The sudden micro-lockdowns imposed by the states in this country might have a concerning impact on the revival of the economy as a whole. Several indicators since June have shown that the growth has deteriorated leading to the Central government’s worries. Factors like the severe cash crunch, interrupted supply chains, migrant labour crisis and more pose a long road for the country to revive its economy completely. People grappling with the fear of the Coronavirus and how long it will stay us, all of that is also adding to the concerns.
Will the economy revive amid micro-lockdowns and virus fear? This is the most important question that needs to be answered.
The Centre worried about the revival
Policymakers and the Centre have been worried sick as COVID-19 and the sudden and selective lockdowns by various states in the country have stunted economic growth. The recovery might have lost momentum, say a lot of experts looking at several growth factors since the gradual opening up of the nationwide lockdown. This is a matter of serious discussion at the parliament currently. The 20 lakh crore Aatmanirbhar economic stimulus package announced by the Prime Minister might not have been sufficient say some, while others have hailed it, saying that is what was needed to uplift the immediate economic condition of the country. PM Modi has taken stock of what the package is dealing with and asked his ministries to look at the ground-level impact on the economic status of the nation. However, it has turned out to be quite difficult for the officials to pinpoint and determine as the Centre’s Unlock 2.0 guidelines are in place along with the state’s health guidelines which are each to their own. “These could derail the recovery,” a government official told the Economic Times. These are “certainly a setback”, said another.
Recent data from surveys have suggested that there are a few factors which specifically show that the revival of the economy has been on a slowdown since July and then in August as well. One of the factors is mobility data acquired by Google and Apple. The data collected by them goes on to show that movement in urban areas has suffered in India over the last few weeks after they had increased in May 2020 and June 2020. “Overall India’s average reveals not much improvement in Workplace Mobility and in fact decline in mobility to grocery and pharmacy [stores] compared to Jun 2020. The Mobility Index reconfirms our fear of the economy losing much of the momentum in July with restricted and self-imposed mobility across states,” a recent report by State Bank of India’s (SBI) research wing stated.
Why so low?
A few other factors or economy-related signals have only made things worse and more complicated. For instance, bank credit is said to have been shrunk in the past month, according to Reserve Bank of India data. Another survey by the Central Bank has determined that consumers are wary about the revival of the Indian economy which has led to a one-of-a-kind low in confidence in the past month. However, the participants of the survey have also stated that they are hopeful for next year when it comes to the future economic prospects of the country. If we talk about the tax and government revenue aspects, GST collections in India have been gradually getting back to normal, with the Central government gaining a gross GST revenue of Rs 87,422 crore in the month of July. However, the above figure has been found out to be less than what was in July last year and even June this year.
Some good news, maybe?
The economy had begun seeing its decline much before the pandemic struck and our woes are more than over.

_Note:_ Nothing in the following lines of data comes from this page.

-- ==== Sys2Proof/Tests/Slice0.lean ====
section
/-! SUPPORT. Tests of the model on single operations, with expected values from spec/95_test_vectors.md or computed by hand
from the rule a comment names, and one witness per obligation that its hypotheses can be met, at the ends of their
ranges. -/

namespace Sys2Proof.Tests

open Sys2Proof.Machine

/-! ### Helpers -/

/-- A machine of w by h pixels after reset, with a queue of d words. -/
def machine (w h d : Nat) : State :=
  State.resetWith
    { width := w, height := h, txqDepth := d, txbufInit := List.replicate (8 + 3 * (w * h)) 0 }

/-- The same machine in a state code, with bytes in RXBUF. -/
def inState (s : State) (st : StCode) (rx : List Byte) : State := { s with st := st, rxbuf := Memory.ofList 0 rx }

/-- The magic sequence, a counter, a reserved byte, and a payload. -/
def frame (seq rsv : Byte) (payload : List Byte) : List Byte := [0x01, 0x02, 0x04, 0x08, 0x07, 0x05, seq, rsv] ++ payload

/-- A view of the next state, if there is one. -/
def after {α : Type} (r : Result) (f : State → α) : Option α :=
  match r with
  | .next t => some (f t)
  | .fault _ => none
  | .refused _ => none

/-- The fault of an outcome, if it is one. -/
def faultOf (r : Result) : Option Fault :=
  match r with
  | .next _ => none
  | .fault e => some e
  | .refused _ => none

/-- The refusal of an outcome, if it is one. -/
def refusalOf (r : Result) : Option Refusal :=
  match r with
  | .next _ => none
  | .fault _ => none
  | .refused e => some e

/-- A one-pixel machine with a valid frame in RXBUF. -/
def onePixel (st : StCode) (seq : Byte) : State := inState (machine 1 1 1) st (frame seq 0 [0x11, 0x22, 0x33])

/-- A one-pixel machine with a buffer that has lost its alignment (95_test_vectors.md V3). -/
def misaligned (st : StCode) : State :=
  inState (machine 1 1 1) st [0x00, 0x02, 0x04, 0x08, 0x07, 0x05, 0x00, 0x00, 0x11, 0x22, 0x33]

/-- The frame of 95_test_vectors.md 2.3 (payload `xy`, 4 by 2). -/
def xyFrame : List Byte :=
  [0x01, 0x02, 0x04, 0x08, 0x07, 0x05, 0x05, 0x00, 0, 0, 0, 1, 0, 0, 2, 0, 0, 3, 0, 0, 0, 1, 0, 1, 1, 0, 2, 1, 0, 3, 1, 0]

/-- A 4 by 2 machine in S_UNPACK with that frame and given indices. -/
def unpacking (ux uy up : Nat) : State :=
  { inState (machine 4 2 64) sUnpack xyFrame with ux := ux, uy := uy, up := up, sync := true }

/-- A 4 by 2 machine in S_SCAN at a cell, with n words in its queue of 8. -/
def scanning (sx sy n : Nat) : State :=
  { inState (machine 4 2 8) sScan xyFrame with sx := sx, sy := sy, sync := true, txq := List.replicate n 0 }

/-! ### Well-formedness: an ill-formed term for each check -/

/-- R81: a SYNC_FRAME has LED_COUNT records, here 1. -/
theorem test_wf_payload :
    (Instr.syncFrame 0 0 [⟨1, 2, 3⟩]).wellFormed (machine 1 1 1).cfg = true ∧
      (Instr.syncFrame 0 0 []).wellFormed (machine 1 1 1).cfg = false ∧
      (Instr.syncFrame 0 0 [⟨1, 2, 3⟩, ⟨4, 5, 6⟩]).wellFormed (machine 1 1 1).cfg = false := by decide

/-- R94: a buffer has N bytes. R90: a DESYNC_FRAME does not begin with the magic sequence. -/
theorem test_wf_desync :
    (Instr.desyncFrame (List.replicate 11 0)).wellFormed (machine 1 1 1).cfg = true ∧
      (Instr.desyncFrame (List.replicate 10 0)).wellFormed (machine 1 1 1).cfg = false ∧
      (Instr.desyncFrame (frame 0 0 [1, 2, 3])).wellFormed (machine 1 1 1).cfg = false := by decide

/-- R9, R10: what is no configuration. -/
theorem test_config_valid :
    Config.default.Valid ∧ ¬ (machine 0 1 1).cfg.Valid ∧ ¬ (machine 1 0 1).cfg.Valid ∧ ¬ (machine 1 1 0).cfg.Valid ∧
      ¬ { Config.default with txbufInit := [] }.Valid := by decide

/-! ### Decoding, from words written out from the encodings -/

/-- R90, V1, V4: header words, in the numbering of the table. -/
theorem test_decode_header :
    decodeTableWord 64 0x0102040807052A07 = some (.syncFrame 0x2A 0x07 (List.replicate 8 ⟨0, 0, 0⟩)) ∧
      (decodeTableWord 64 0x0102040807040000).map (encode ·) =
        some (some (.frame ([0x01, 0x02, 0x04, 0x08, 0x07, 0x04, 0x00, 0x00] ++ List.replicate 24 0))) ∧
      decodeTableWord 64 0 = some (.desyncFrame (List.replicate 32 0)) := by decide

/-- R95, R96: the selectors of the five primary operations, with don't-care bits set, and unused state codes. -/
theorem test_decode_selector :
    decodeTableWord 8 0b00011 = some .xchg ∧ decodeTableWord 8 0b00111 = some .validate ∧
      decodeTableWord 8 0b01000 = some .unpk1 ∧ decodeTableWord 5 0b01110 = some .emit1 ∧
      decodeTableWord 8 0b10001 = some .resync ∧ decodeTableWord 8 0b10100 = none ∧
      decodeTableWord 8 0b11111 = none ∧ decodeTableWord 8 32 = none := by decide

/-- R84: the bytes of a pixel record; R85: the cell; R81: the buffer. -/
theorem test_frame_bytes :
    frameBytes 0x01 0x00 [⟨0x10, 0x00, 0xF0⟩, ⟨0x20, 0x01, 0xEF⟩] =
        [0x01, 0x02, 0x04, 0x08, 0x07, 0x05, 0x01, 0x00, 0x10, 0x00, 0xF0, 0x20, 0x01, 0xEF] ∧
      Color.cell ⟨0x10, 0x00, 0xF0⟩ = 0x1000F0 ∧
      pixelsOf [0x10, 0x00, 0xF0, 0x20, 0x01, 0xEF] = [⟨0x10, 0x00, 0xF0⟩, ⟨0x20, 0x01, 0xEF⟩] := by decide

/-- R97: `xy` of the notation, for 4 by 2, is the payload of 2.3. -/
theorem test_notation_xy :
    frameBytes 0x05 0x00 (xyPixels (machine 4 2 1).cfg) = xyFrame ∧
      (fillPixels (machine 4 2 1).cfg ⟨1, 2, 3⟩).length = 8 := by decide

/-- R88, V44 to V47. -/
theorem test_diag_record :
    Diag.record .desync = 0x000000 ∧ Diag.record (.seq 0x06 0x07) = 0x010607 ∧
      Diag.record (.seq 0x00 0xFF) = 0x0100FF ∧ Diag.record (.seq 0x01 0x00) = 0x010100 := by decide

/-! ### Placing a word and running it first after reset -/

theorem test_fetch_selector :
    after (step (State.reset.withFetchWord 8 0b00000)) State.st = some sValidate ∧
      (State.reset.withFetchWord 8 0b00111).sel = 0b00111 ∧
      after (step (State.reset.withFetchWord 8 0b00111)) State.diag = some [0x010100] ∧
      after (step (State.reset.withFetchWord 8 0b01000)) State.ux = some 1 ∧
      after (step (State.reset.withFetchWord 8 0b01100)) State.txq = some [0x00000000] ∧
      after (step (State.reset.withFetchWord 8 0b10000)) State.st = some sWait ∧
      faultOf (step (State.reset.withFetchWord 8 0b10100)) = some .stuckState := by decide

theorem test_fetch_header :
    after (step (State.reset.withFetchWord 64 0x0102040807050100)) (fun t => (t.st, t.prev)) = some (sUnpack, 0x01) ∧
      after (step (State.reset.withFetchWord 64 0)) State.st = some sResync ∧
      after (exec (.desyncFrame (List.replicate 32 0)) (State.reset.withFetchWord 64 0)) State.trace =
        some [.diag .desync, .reinit] := by decide

/-! ### Reset and memory -/

/-- R40, and the canonical form. -/
theorem test_reset :
    State.reset.st = sWait ∧ State.reset.prev = 0x00 ∧ State.reset.txq = [] ∧ State.reset.rxbuf.wf ∧
      State.reset.txbuf.wf ∧ State.reset.lattice.wf ∧ after (step State.reset) id = some State.reset := by decide

/-- A write puts its entry in place, and the value an unlisted index reads as removes it. -/
theorem test_memory_write :
    Memory.write [(1, 0x0A#8), (5, 0x0B#8)] 3 0x0C = [(1, 0x0A), (3, 0x0C), (5, 0x0B)] ∧
      Memory.write [(1, 0x0A#8), (5, 0x0B#8)] 1 0 = [(5, 0x0B)] ∧
      Memory.write [(1, 0x0A#8), (5, 0x0B#8)] 5 0x0D = [(1, 0x0A), (5, 0x0D)] := by decide

/-! ### One step of each operation -/

/-- V1 to V8: the bit MCMP leaves. -/
theorem test_mcmp_vectors :
    ([[0x01, 0x02, 0x04, 0x08, 0x07, 0x05, 0x00, 0x00], [0x01, 0x02, 0x04, 0x08, 0x07, 0x05, 0xFF, 0xFF],
        [0x00, 0x02, 0x04, 0x08, 0x07, 0x05, 0x00, 0x00], [0x01, 0x02, 0x04, 0x08, 0x07, 0x04, 0x00, 0x00],
        [0x00, 0x01, 0x02, 0x04, 0x08, 0x07, 0x05, 0x00], [0x02, 0x04, 0x08, 0x07, 0x05, 0x00, 0x00, 0x00],
        [0x00, 0x00, 0x00, 0x00, 0x00, 0x00, 0x00, 0x00], [0x05, 0x07, 0x08, 0x04, 0x02, 0x01, 0x00, 0x00]].map
      fun h => after (exec .mcmp (inState (machine 1 1 1) sValidate h)) State.sync) =
      [some true, some true, some false, some false, some false, some false, some false, some false] := by decide

/-- V9 to V16 through VALIDATE: records and PREV. -/
theorem test_validate_vectors :
    ([(0x05, 0x06), (0x05, 0x07), (0xFF, 0x00), (0xFF, 0x01), (0x05, 0x05), (0x05, 0x04), (0x00, 0x00), (0x00, 0x01)].map
      fun (p, b) => after (exec .validate { onePixel sValidate b with prev := p }) fun t => (t.diag, t.prev)) =
      [some ([], 0x06), some ([0x010607], 0x07), some ([], 0x00), some ([0x010001], 0x01), some ([0x010605], 0x05),
        some ([0x010604], 0x04), some ([0x010100], 0x00), some ([], 0x01)] := by decide

/-- V50, V51. -/
theorem test_validate_control :
    after (exec .validate { onePixel sValidate 0x00 with prev := 0xFF, ux := 7, uy := 7, up := 7 })
        (fun t => (t.st, t.prev, t.ux, t.uy, t.up)) = some (sUnpack, 0x00, 0, 0, 8) ∧
      after (exec .validate { misaligned sValidate with prev := 0x05, ux := 7 })
        (fun t => (t.st, t.prev, t.ux, t.diag)) = some (sResync, 0x05, 7, []) := by decide

/-- V10 by SEQCHK alone: CUR and EXP, and PREV not yet. -/
theorem test_seqchk :
    after (exec .seqchk { onePixel sValidate 0x07 with prev := 0x05, sync := true })
      (fun t => (t.cur, t.exp, t.prev, t.diag)) = some (0x07, 0x06, 0x05, [0x010607]) := by decide

/-- With SYNC = 0 the parts of VALIDATE do not execute (R95, 95_test_vectors.md 2.2). -/
theorem test_parts_need_sync :
    refusalOf (exec .seqchk (onePixel sValidate 0x07)) = some .notSelected ∧
      refusalOf (exec .sequpd (onePixel sValidate 0x07)) = some .notSelected ∧
      refusalOf (exec .diagSeq (onePixel sValidate 0x07)) = some .notSelected := by decide

/-- V46. -/
theorem test_diagSeq :
    after (exec .diagSeq { onePixel sValidate 0xFF with prev := 0xFF, sync := true, exp := 0x00, cur := 0xFF })
      (fun t => (t.diag, t.trace)) = some ([0x0100FF], [.diag (.seq 0x00 0xFF)]) := by decide

/-- R124. -/
theorem test_sequpd :
    after (exec .sequpd { onePixel sValidate 0x07 with sync := true, cur := 0x07 }) State.prev = some 0x07 := by decide

/-- V49: the buffer delivered, the next one left, TXBUF out. -/
theorem test_xchg :
    after (exec .xchg { machine 1 1 1 with upstream := frame 9 0 [1, 2, 3] ++ [0xAA], txbuf := [(10, 0x55)] })
      (fun t => (t.rxFrame, t.upstream, t.shiftedOut, t.st)) =
      some (frame 9 0 [1, 2, 3], [0xAA], [0, 0, 0, 0, 0, 0, 0, 0, 0, 0, 0x55], sValidate) := by decide

/-- V48. -/
theorem test_xchg_held :
    after (exec .xchg { machine 1 1 1 with upstream := List.replicate 10 1 }) id =
      some { machine 1 1 1 with upstream := List.replicate 10 1 } := by decide

/-- V17 to V19. -/
theorem test_unpk1_vectors :
    ([(0, 0, 8), (3, 0, 17), (0, 1, 20)].map fun (x, y, p) =>
        after (exec .unpk1 (unpacking x y p)) fun t => (t.cell x y, t.ux, t.uy, t.up, t.st)) =
      [some (0x000000, 1, 0, 11, sUnpack), some (0x030000, 0, 1, 20, sUnpack),
        some (0x000100, 1, 1, 23, sUnpack)] := by decide

/-- V20, and the one-pixel corner of 2.3. -/
theorem test_unpk1_last :
    after (exec .unpk1 (unpacking 3 1 29)) (fun t => (t.cell 3 1, t.st, t.sx, t.sy)) =
        some (0x030100, sScan, 3, 0) ∧
      after (exec .unpk1 (onePixel sUnpack 0)) (fun t => (t.cell 0 0, t.st, t.sx, t.sy)) =
        some (0x112233, sScan, 0, 0) := by decide

/-- S7, record by record, for 4 by 2. -/
theorem test_unpack :
    after (exec .unpack (unpacking 0 0 8)) (fun t => (t.cell 2 0, t.cell 0 1, t.cell 3 1, t.st, t.sx, t.sy)) =
      some (0x020000, 0x000100, 0x030100, sScan, 3, 0) := by decide

/-- S6 and V42. -/
theorem test_ser :
    after (exec .ser { onePixel sScan 0 with col := 0x112233 }) State.w24 = some 0x221133 ∧
      after (exec .ser { onePixel sScan 0 with col := 0x80017F }) State.w24 = some 0x01807F := by decide

/-- S6. -/
theorem test_pad : after (exec .pad { onePixel sScan 0 with w24 := 0x221133 }) State.ow = some 0x22113300 := by decide

/-- R170: at the tail. -/
theorem test_put :
    after (exec .put { scanning 0 0 0 with ow := 0x22113300, txq := [0x01020300] })
      (fun t => (t.txq, t.trace)) = some ([0x01020300, 0x22113300], [.put 0x22113300]) := by decide

/-- V30 to V35. -/
theorem test_scanadv_vectors :
    ([(3, 0), (3, 1), (2, 1), (2, 0), (0, 1)].map fun (x, y) =>
        after (exec .scanadv (scanning x y 0)) fun t => (t.sx, t.sy, t.st)) =
      [some (3, 1, sScan), some (2, 1, sScan), some (2, 0, sScan), some (1, 0, sScan), some (0, 0, sScan)] ∧
      after (exec .scanadv (scanning 0 0 0)) State.st = some sWait := by decide

/-- V54 with V36. -/
theorem test_emit1 :
    after (exec .emit1 { onePixel sScan 0 with lattice := [(0, 0x112233)] })
      (fun t => (t.col, t.ow, t.txq, t.trace, t.st)) =
      some (0x112233, 0x22113300, [0x22113300], [.put 0x22113300], sWait) := by decide

/-- V53. -/
theorem test_emit1_held : after (exec .emit1 (scanning 2 1 8)) id = some (scanning 2 1 8) := by decide

/-- P4: the words of a 4 by 1 pass. -/
theorem test_render :
    after (exec .render { machine 4 1 4 with
        st := sScan, sx := 3, lattice := [(0, 0x010203), (1, 0x040506), (2, 0x070809), (3, 0x0A0B0C)] })
      (fun t => (t.txq, t.st)) = some ([0x0B0A0C00, 0x08070900, 0x05040600, 0x02010300], sWait) := by decide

It had already been on a downward spiral because of a decline in household consumption and investment in the private sector before COVID-19. In March itself the growth had slumped to a staggering 3.1 per cent although it was just about one week since the lockdown was placed, according to official government data released on May 30. To provide a spur, the Prime Minister had announced the stimulus package. Finance Minister Nirmala Sitharaman also announced numerous schemes and measures for MSMEs, which would eventually need handholding and accounts for 29 per cent of the country’s GDP by employing more than 120 million workers. The MSME sector has been worried about what will happen after the pandemic is over and they were not quite happy with the measures announced by the Centre. Their major concerns lie in the areas of capital and labour. Capital because we do not how much the government can put in to spur the growth of the sector as the economy was already slumping beforehand and labour because of the migrant workers’ crisis during the pandemic and the subsequent lockdown while sending them back home. “These reforms (announced by the government) are more medium-term in nature, and we, therefore, do not expect these to have an immediate impact on reviving growth,” Goldman Sachs economists Prachi Mishra and Andrew Tilton wrote in a research note on May 17.
As per a few other reports and surveys, there might have been a slight rise in the pace of economic activity in the first week of August, however, it has the chances of being hampered by a possible second wave of the virus leading to more lockdowns across the country or even the world. “However, the second wave of COVID-19 cases, combined with a ‘rolling wave’ in traditionally safer states (in the south and the east), increase risks of protracted quasi-lockdown measures and tempering of sequential improvement in the activity once the post-lockdown momentum ebbs,” wrote Sonal Varma and Aurodeep Nandi in the Nomura India Business Resumption Index.